*PROBLEM DETAILS*: In the listing below, transcribe the line that contains "due = true ∧" and all lines following it, ending with the last line. Add nothing.

[WORKING DATA — start]

theorem witness_switch_in_1 :
    (let s : State := let s := (cluX 10 { k0 with prog := some ⟨0x040000000000, imageCrc [], 0, 8, 64, 0, true, []⟩, switch := some ⟨2, 3, 4, 0, 0, 5⟩ }); let s := { s with ticks := 1000000000 }; let s := (s.set F.CLU_STATUS_STATE 5 0); s
     let w : SwitchSt := ⟨2, 3, 4, 0, 0, 5⟩
     let i : Nat := 0;
     Regs.wf s.regs = true ∧ Memory.wf s.mem = true ∧ w.oldSlot < 5 ∧ w.newSlot < 5 ∧ w.oldSlot ≠ w.newSlot ∧ i < 8388608) ∧
    (let s : State := let s := (cluX 10 { k0 with prog := some ⟨0x040000000000, imageCrc [], 0, 8, 64, 0, true, []⟩, switch := some ⟨2, 3, 4, 0, 0, 5⟩ }); let s := { s with ticks := 1000000000 }; let s := (s.set F.CLU_STATUS_STATE 5 0); s
     let w : SwitchSt := ⟨2, 3, 4, 0, 0, 5⟩
     let i : Nat := 0;
     Regs.wf s.regs = true ∧ Memory.wf s.mem = true ∧ w.oldSlot < 5 ∧ w.newSlot < 5 ∧ w.oldSlot ≠ w.newSlot ∧ i < 1048576) ∧
    (let s : State := let s := (cluX 10 { k0 with prog := some ⟨0x040000000000, imageCrc [], 0, 8, 64, 0, true, []⟩, switch := some ⟨2, 3, 4, 0, 0, 5⟩ }); let s := { s with ticks := 1000000000 }; let s := (s.set F.CLU_STATUS_STATE 5 0); s
     let c : ClusterId := 3
     let w : SwitchSt := ⟨2, 3, 4, 0, 0, 5⟩
     let k : Clu := s.clu ↑c;
     let at_ : Nat → Prop := fun (step : Nat) ↦ k.switch = some w ∧ w.step = step;
     Regs.wf s.regs = true ∧
       Memory.wf s.mem = true ∧
         at_ 0 ∧
           s.passedUs w.since 2 = true ∧
             writesAcked k = true ∧ w.oldSlot < 5 ∧ w.newSlot < 5 ∧ w.oldSlot ≠ w.newSlot ∧ (k.switch = none ∨ k.switch = some w ∧ w.step ≠ 2)) ∧
    (let s : State := let s := (cluX 10 { k0 with prog := some ⟨0x040000000000, imageCrc [], 0, 8, 64, 0, true, []⟩, switch := some ⟨2, 3, 4, 0, 0, 5⟩ }); let s := { s with ticks := 6 }; let s := (s.set F.CLU_STATUS_STATE 5 0); s
     let c : ClusterId := 3
     let w : SwitchSt := ⟨2, 3, 4, 0, 0, 5⟩
     let k : Clu := s.clu ↑c;
     let at_ : Nat → Prop := fun (step : Nat) ↦ k.switch = some w ∧ w.step = step;
     let due : Bool := s.passedUs ((lookup s.timers driftTimer).getD 0) (1000 * max 1 (s.get F.ERR_LDRIFT_INTERVAL));
     Regs.wf s.regs = true ∧
       Memory.wf s.mem = true ∧ at_ 0 ∧ (s.passedUs w.since 2 = false ∨ writesAcked k = false) ∧ (s.get F.ERR_LDRIFT_MARGIN = 0 ∨ due = false)) ∧
    (let s : State := let s := (cluX 10 { k0 with prog := some ⟨0x040000000000, imageCrc [], 0, 8, 64, 0, true, []⟩, switch := some ⟨2, 3, 4, 2, 0, 5⟩ }); let s := { s with ticks := 1000000000 }; let s := (s.set F.CLU_STATUS_STATE 5 0); s
     let c : ClusterId := 3
     let w : SwitchSt := ⟨2, 3, 4, 2, 0, 5⟩
     let k : Clu := s.clu ↑c;
     let at_ : Nat → Prop := fun (step : Nat) ↦ k.switch = some w ∧ w.step = step;
     Regs.wf s.regs = true ∧
       Memory.wf s.mem = true ∧
         at_ 2 ∧ k.active = none ∧ k.next = none ∧ noMops k ∧ k.xfers = [] ∧ k.wait = none ∧ k.flagWaits = [] ∧ nobodyWaits s c) ∧
    (let s : State := let s := (cluX 10 { k0 with prog := some ⟨0x040000000000, imageCrc [], 0, 8, 64, 0, true, []⟩, switch := some ⟨2, 3, 4, 0, 0, 5⟩ }); let s := { s with ticks := 1000000000 }; let s := (s.set F.CLU_STATUS_STATE 5 0); { (s.set F.PORT_STATUS_STATE 5 0).set F.PORT_STATUS_LMASK 15 0 with laneMargin := [(1, 9)], regs := (((s.set F.PORT_STATUS_STATE 5 0).set F.PORT_STATUS_LMASK 15 0).set F.ERR_LDRIFT_MARGIN 2).regs }
     let lane : LaneId := 1
     let v : BitVec 6 := 3
     let was : Nat := 9
     let due : Bool := s.passedUs ((lookup s.timers driftTimer).getD 0) (1000 * max 1 (s.get F.ERR_LDRIFT_INTERVAL));
     let fell : Prop := lookup s.laneMargin ↑lane = some was ∧ was < 64 ∧ v.toNat + s.get F.ERR_LDRIFT_MARGIN < was;
     Regs.wf s.regs = true ∧
       Memory.wf s.mem = true ∧
         s.get F.ERR_LDRIFT_MARGIN ≠ 0 ∧
           due = true ∧
             fell ∧
               ∃ (q : Nat),
                 q < 512 ∧ portState s q = 5 ∧ portLane s q ≤ ↑lane ∧ (s.get F.PORT_STATUS_LMASK q).testBit (↑lane - portLane s q) = true) := by
  refine ⟨?_, ?_, ?_, ?_, ?_, ?_⟩ <;> decide +kernel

[WORKING DATA — finish]

*OUTPUT FOR THIS TASK*:
           due = true ∧
             fell ∧
               ∃ (q : Nat),
                 q < 512 ∧ portState s q = 5 ∧ portLane s q ≤ ↑lane ∧ (s.get F.PORT_STATUS_LMASK q).testBit (↑lane - portLane s q) = true) := by
  refine ⟨?_, ?_, ?_, ?_, ?_, ?_⟩ <;> decide +kernel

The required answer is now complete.